Prompt.
Give back exactly the lines of the material below, starting with the line with "256 := by omega" and going on through the line with "rw [fetchInstr_eq_decode]".
==========
/-- Read by read, the engine answers what the decoder does over the bytes at the pc, with the decoder's error as a fault
(40_engine.md R71). -/
theorem fetchInstr_eq_decode (s : State) :
    fetchInstr s = ((decode (codeBytes s)).map Prod.fst).mapError (decodeFault s.pc) := by
  rw [fetchInstr_eq]
  obtain hpc | hpc := Nat.lt_or_ge s.pc 256
  case inr => rw [if_pos hpc, codeBytes_of_pc_ge hpc]; rfl
  rw [if_neg hpc.not_ge, codeBytes_of_pc_lt hpc, decode, List.length_map, List.length_range]
  by_cases h3 : operandCount (opcodeAt s) = 3
  · rw [if_pos h3, if_pos h3]; rfl
  rw [if_neg h3, if_neg h3]
  by_cases hend : 256 ≤ s.pc + operandCount (opcodeAt s)
  · have htop : s.pc + (255 - s.pc + 1) = 256 := by omega
    rw [if_pos hend, if_pos (by omega)]
    simp [Except.map, Except.mapError, decodeFault, htop]
  · have htake : min (operandCount (opcodeAt s)) (255 - s.pc) = operandCount (opcodeAt s) := by omega
    rw [if_neg hend, if_neg (by omega), ← List.map_take, List.take_range, htake]
    cases lookup (opcodeAt s) _ <;> rfl

/-- The engine fetches an instruction exactly where the bytes at the pc decode to it. -/
theorem fetchInstr_eq_ok_iff {s : State} {i : Instr} :
    fetchInstr s = .ok i ↔ ∃ rest, decode (codeBytes s) = .ok (i, rest) := by
  rw [fetchInstr_eq_decode]
  cases decode (codeBytes s) with
  | error e => simp [Except.map, Except.mapError]
  | ok p => simp [Except.map, Except.mapError, Prod.ext_iff]

/-- What the decoder accepts is the instruction's encoding followed by the bytes it leaves (30_encoding.md R52, R57). -/
theorem eq_encode_append_of_decode {bs : List Byte} {i : Instr} {rest : List Byte}
    (h : decode bs = .ok (i, rest)) : bs = encode i ++ rest := by
  cases bs with
  | nil => cases h
  | cons ir bytes =>
    simp only [decode] at h
    split_ifs at h with h3 hlen
    split at h
    next => cases h
    next j hl =>
      cases h
      obtain ⟨hir, hops⟩ := lookup_eq_some hl
      rw [encode, hops, ← hir, List.cons_append, List.take_append_drop]

/-- A fetched instruction's opcode stands at the pc. -/
theorem opcodeAt_of_fetchInstr {s : State} {i : Instr} (h : fetchInstr s = .ok i) :
    opcodeAt s = opcode i.handler := by
  obtain ⟨rest, hdec⟩ := fetchInstr_eq_ok_iff.mp h
  exact opcodeAt_of_codeBytes (eq_encode_append_of_decode hdec)

/-- Everything a step with a next state can be: a RUNNING machine that fetched an instruction and executed it, or whose
fetch raised (40_engine.md R71). -/
theorem step_next {s t : State} (h : step s = .next t) :
    s.run = .running ∧
      ((∃ i, fetchInstr s = .ok i ∧ exec i s = .next t) ∨
        ∃ c, fetchInstr s = .error c ∧ t = { s with run := .faulted c }) := by
  have hrun := running_of_step h
  refine ⟨hrun, ?_⟩
  cases hf : fetchInstr s with
  | ok i => exact .inl ⟨i, rfl, step_of_instr hrun hf ▸ h⟩
  | error c =>
    rw [step_of_fault hrun hf, raise_eq] at h
    cases h
    exact .inr ⟨c, rfl, rfl⟩

end Sys2Proof.Proofs

/-! What each of the six instructions does, as one equation (spec files 41 to 44), and what any of them can do to the
run state and the pc. -/

namespace Sys2Proof.Proofs

open Sys2Proof.Machine Sys2Proof.Laws

/-- A primitive that answers hands its value on to the rest of the handler. -/
theorem ok_bind {α β : Type} (x : α) (f : α → Except FaultCause β) : (Except.ok x >>= f) = f x := rfl

/-- A primitive that raises ends the handler. -/
theorem error_bind {α β : Type} (c : FaultCause) (f : α → Except FaultCause β) :
    (Except.error c >>= f) = .error c := rfl

variable (a b : Byte) (s : State)

/-- LDI (41_ldi_prn.md R90). -/
theorem exec_ldi : exec (.ldi a b) s =
    if h : a.toNat < 8 then .next (advancePc 3 { s with x := s.x.set a.toNat b h })
    else raise (.registerIndexOutOfRange a) s := by
  rw [exec, execLdi]
  split_ifs with h
  · rw [regWrite_ok _ s h, ok_bind, immediate_narrowed]; rfl
  · rw [regWrite_error _ s (Nat.le_of_not_lt h), error_bind, commit_error]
==========
Task solution.
  · have htop : s.pc + (255 - s.pc + 1) = 256 := by omega
    rw [if_pos hend, if_pos (by omega)]
    simp [Except.map, Except.mapError, decodeFault, htop]
  · have htake : min (operandCount (opcodeAt s)) (255 - s.pc) = operandCount (opcodeAt s) := by omega
    rw [if_neg hend, if_neg (by omega), ← List.map_take, List.take_range, htake]
    cases lookup (opcodeAt s) _ <;> rfl

/-- The engine fetches an instruction exactly where the bytes at the pc decode to it. -/
theorem fetchInstr_eq_ok_iff {s : State} {i : Instr} :
    fetchInstr s = .ok i ↔ ∃ rest, decode (codeBytes s) = .ok (i, rest) := by
  rw [fetchInstr_eq_decode]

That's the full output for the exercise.